(Saved entries)
((
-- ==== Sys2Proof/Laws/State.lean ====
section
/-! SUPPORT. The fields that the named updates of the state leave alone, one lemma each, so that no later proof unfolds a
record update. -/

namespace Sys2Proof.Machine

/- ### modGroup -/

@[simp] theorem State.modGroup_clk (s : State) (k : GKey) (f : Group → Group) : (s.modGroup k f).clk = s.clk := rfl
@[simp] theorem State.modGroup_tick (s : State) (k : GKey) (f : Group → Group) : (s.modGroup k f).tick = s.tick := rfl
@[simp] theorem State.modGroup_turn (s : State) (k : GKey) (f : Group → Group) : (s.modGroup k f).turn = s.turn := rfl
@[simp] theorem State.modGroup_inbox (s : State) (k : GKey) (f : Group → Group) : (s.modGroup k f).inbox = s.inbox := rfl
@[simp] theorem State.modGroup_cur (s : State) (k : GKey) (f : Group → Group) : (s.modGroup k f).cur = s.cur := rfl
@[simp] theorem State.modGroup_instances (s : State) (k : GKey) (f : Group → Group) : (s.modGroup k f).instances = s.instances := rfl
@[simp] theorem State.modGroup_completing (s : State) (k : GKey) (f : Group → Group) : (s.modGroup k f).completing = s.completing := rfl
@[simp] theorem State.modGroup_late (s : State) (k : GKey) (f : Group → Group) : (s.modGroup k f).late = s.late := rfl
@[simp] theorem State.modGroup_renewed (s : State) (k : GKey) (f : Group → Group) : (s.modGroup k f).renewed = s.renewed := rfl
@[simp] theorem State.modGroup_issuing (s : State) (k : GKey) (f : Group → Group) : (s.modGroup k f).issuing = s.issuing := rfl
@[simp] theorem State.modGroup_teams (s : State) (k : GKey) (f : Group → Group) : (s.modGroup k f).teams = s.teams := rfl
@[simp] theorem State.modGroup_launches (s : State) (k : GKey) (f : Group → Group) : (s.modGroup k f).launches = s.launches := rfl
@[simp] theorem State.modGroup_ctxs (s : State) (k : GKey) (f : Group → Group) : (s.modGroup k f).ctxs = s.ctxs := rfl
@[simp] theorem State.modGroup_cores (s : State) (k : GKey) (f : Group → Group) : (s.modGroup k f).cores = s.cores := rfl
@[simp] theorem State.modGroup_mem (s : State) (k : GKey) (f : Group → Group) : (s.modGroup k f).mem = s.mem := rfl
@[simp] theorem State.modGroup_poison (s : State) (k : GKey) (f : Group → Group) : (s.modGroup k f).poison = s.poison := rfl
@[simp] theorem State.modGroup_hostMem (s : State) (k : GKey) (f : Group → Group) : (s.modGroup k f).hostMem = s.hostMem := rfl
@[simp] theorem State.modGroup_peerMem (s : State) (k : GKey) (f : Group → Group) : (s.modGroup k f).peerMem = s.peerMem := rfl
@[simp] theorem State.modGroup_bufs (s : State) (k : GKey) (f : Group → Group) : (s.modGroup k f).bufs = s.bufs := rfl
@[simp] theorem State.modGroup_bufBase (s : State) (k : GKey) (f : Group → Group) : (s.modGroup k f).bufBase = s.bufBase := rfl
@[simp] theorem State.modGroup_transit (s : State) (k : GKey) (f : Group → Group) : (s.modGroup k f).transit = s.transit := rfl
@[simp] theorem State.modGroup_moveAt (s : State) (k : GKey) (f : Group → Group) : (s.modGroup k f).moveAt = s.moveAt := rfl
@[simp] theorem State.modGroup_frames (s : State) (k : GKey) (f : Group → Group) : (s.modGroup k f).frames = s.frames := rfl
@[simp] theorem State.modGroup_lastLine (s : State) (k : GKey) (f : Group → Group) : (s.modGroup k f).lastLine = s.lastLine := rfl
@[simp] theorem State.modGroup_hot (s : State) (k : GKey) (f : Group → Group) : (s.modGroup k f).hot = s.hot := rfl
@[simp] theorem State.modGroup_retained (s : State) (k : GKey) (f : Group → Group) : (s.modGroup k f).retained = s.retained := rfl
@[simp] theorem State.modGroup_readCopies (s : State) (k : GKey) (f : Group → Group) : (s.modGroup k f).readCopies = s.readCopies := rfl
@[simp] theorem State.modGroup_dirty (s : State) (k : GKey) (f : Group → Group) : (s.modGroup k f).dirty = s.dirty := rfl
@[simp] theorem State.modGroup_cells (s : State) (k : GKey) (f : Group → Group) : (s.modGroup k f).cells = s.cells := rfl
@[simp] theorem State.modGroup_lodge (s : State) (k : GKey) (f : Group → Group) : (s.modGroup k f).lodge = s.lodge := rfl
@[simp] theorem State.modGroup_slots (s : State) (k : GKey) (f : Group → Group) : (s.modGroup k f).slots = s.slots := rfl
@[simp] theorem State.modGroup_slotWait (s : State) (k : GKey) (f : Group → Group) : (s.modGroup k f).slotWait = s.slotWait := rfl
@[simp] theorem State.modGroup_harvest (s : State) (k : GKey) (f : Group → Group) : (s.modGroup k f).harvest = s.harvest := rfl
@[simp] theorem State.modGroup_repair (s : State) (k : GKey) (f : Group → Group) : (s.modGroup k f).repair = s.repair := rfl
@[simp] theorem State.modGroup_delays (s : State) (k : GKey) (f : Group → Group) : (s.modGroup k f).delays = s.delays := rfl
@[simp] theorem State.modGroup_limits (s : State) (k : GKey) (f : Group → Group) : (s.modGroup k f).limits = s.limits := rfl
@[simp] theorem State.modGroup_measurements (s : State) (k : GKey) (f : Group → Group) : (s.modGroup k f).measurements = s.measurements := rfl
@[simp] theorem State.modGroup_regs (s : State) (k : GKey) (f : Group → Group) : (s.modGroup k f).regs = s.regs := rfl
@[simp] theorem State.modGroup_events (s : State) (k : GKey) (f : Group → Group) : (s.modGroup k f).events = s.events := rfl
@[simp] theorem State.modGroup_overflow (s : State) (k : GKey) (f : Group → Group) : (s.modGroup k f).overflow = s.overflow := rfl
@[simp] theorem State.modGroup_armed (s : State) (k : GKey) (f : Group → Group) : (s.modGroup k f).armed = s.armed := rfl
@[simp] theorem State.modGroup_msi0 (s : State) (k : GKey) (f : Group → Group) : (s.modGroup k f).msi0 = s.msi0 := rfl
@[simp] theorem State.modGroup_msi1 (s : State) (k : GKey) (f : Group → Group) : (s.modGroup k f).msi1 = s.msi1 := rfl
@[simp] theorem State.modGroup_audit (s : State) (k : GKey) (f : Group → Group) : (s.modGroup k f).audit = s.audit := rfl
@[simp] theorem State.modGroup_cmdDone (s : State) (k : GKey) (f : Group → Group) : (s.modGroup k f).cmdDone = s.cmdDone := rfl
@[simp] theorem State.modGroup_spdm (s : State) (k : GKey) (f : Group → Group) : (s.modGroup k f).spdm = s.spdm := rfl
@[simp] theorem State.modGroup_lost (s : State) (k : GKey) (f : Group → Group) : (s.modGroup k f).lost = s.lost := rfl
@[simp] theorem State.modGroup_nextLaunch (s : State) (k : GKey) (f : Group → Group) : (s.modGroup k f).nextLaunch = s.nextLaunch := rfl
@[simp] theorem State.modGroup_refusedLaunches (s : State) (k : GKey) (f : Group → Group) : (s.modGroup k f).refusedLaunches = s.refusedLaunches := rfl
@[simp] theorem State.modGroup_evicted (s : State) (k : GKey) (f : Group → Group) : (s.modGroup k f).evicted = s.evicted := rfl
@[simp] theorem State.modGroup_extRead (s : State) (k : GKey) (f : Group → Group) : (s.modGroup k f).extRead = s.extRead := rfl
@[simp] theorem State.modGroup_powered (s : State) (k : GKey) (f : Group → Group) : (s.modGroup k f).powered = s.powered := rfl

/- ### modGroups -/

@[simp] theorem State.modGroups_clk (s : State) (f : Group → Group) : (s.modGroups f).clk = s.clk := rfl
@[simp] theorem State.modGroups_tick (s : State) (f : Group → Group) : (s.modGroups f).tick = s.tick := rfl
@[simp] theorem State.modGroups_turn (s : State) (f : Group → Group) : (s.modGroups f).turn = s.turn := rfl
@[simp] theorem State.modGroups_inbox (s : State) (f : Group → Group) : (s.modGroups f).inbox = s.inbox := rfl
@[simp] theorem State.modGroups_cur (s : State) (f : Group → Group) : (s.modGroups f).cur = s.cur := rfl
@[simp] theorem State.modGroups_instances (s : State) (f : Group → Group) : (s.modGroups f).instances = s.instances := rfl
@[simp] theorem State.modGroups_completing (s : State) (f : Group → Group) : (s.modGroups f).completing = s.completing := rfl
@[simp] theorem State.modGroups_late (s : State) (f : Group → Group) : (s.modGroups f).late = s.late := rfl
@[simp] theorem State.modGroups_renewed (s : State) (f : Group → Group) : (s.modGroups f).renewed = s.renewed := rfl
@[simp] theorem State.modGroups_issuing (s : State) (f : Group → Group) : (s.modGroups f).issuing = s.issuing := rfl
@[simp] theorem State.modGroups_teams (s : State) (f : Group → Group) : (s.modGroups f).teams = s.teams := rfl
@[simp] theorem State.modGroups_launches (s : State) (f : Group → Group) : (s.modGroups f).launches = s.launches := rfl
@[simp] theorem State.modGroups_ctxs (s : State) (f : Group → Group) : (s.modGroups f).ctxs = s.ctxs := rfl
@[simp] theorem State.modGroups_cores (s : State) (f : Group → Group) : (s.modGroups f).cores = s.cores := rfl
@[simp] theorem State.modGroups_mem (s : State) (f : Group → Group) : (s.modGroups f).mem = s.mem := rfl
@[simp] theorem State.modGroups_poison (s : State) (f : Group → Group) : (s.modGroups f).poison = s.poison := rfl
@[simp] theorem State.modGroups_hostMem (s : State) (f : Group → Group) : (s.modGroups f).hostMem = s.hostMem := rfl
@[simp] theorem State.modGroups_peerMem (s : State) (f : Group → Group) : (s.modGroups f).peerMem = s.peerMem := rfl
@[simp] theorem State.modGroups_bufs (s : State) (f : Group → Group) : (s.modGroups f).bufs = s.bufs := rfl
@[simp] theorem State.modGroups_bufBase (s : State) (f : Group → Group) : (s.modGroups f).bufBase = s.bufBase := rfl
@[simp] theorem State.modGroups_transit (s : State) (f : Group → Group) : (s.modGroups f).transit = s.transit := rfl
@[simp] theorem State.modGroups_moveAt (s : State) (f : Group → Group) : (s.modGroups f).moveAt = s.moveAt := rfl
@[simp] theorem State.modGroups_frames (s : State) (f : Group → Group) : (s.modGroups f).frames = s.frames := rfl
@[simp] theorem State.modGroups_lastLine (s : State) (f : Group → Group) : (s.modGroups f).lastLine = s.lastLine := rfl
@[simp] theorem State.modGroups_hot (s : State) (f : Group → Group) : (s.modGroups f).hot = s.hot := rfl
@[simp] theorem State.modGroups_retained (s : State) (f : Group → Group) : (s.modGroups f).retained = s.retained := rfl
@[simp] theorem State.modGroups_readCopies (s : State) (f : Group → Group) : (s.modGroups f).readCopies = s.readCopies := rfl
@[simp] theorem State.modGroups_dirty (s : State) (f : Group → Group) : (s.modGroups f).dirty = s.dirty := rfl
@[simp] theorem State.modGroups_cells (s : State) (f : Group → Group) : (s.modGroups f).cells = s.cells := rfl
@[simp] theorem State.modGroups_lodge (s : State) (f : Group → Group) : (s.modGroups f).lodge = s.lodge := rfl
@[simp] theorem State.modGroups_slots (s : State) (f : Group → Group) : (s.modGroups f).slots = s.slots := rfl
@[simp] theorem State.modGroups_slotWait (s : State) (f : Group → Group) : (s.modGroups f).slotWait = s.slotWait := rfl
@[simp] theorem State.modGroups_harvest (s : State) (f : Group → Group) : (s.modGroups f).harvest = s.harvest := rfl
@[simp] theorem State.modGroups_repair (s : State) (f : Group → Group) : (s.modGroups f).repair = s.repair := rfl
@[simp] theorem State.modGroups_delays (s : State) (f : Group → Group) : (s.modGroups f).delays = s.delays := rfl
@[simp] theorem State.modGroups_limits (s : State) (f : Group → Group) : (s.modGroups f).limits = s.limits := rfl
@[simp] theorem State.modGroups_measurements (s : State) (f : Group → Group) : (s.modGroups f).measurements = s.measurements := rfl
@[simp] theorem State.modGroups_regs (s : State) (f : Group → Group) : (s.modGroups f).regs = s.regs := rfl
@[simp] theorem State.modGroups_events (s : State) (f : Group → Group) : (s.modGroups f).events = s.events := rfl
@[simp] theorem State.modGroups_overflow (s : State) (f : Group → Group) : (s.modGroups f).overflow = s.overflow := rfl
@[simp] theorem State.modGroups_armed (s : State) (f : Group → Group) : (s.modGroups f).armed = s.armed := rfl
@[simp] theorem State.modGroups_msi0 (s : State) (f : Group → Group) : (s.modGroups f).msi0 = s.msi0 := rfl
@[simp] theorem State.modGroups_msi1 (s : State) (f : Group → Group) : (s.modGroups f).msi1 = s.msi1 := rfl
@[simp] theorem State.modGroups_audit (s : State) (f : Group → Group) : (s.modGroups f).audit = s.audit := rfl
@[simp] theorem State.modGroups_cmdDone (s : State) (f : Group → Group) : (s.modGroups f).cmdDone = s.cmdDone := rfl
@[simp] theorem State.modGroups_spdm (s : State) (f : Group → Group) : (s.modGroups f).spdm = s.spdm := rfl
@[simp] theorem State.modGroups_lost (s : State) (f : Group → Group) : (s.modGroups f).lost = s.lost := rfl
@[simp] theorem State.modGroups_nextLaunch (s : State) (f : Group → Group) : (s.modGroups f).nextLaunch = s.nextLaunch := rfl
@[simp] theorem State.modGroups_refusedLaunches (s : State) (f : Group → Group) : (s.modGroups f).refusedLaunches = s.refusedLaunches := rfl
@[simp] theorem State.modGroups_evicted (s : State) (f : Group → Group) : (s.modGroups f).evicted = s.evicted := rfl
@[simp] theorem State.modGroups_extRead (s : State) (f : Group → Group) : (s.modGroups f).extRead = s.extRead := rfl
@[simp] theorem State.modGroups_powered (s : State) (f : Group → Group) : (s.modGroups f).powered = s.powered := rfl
))
■ How to complete this task ■
Show each line of the records above containing "overflow".

■ Exercise solution ■
@[simp] theorem State.modGroup_overflow (s : State) (k : GKey) (f : Group → Group) : (s.modGroup k f).overflow = s.overflow := rfl
@[simp] theorem State.modGroups_overflow (s : State) (f : Group → Group) : (s.modGroups f).overflow = s.overflow := rfl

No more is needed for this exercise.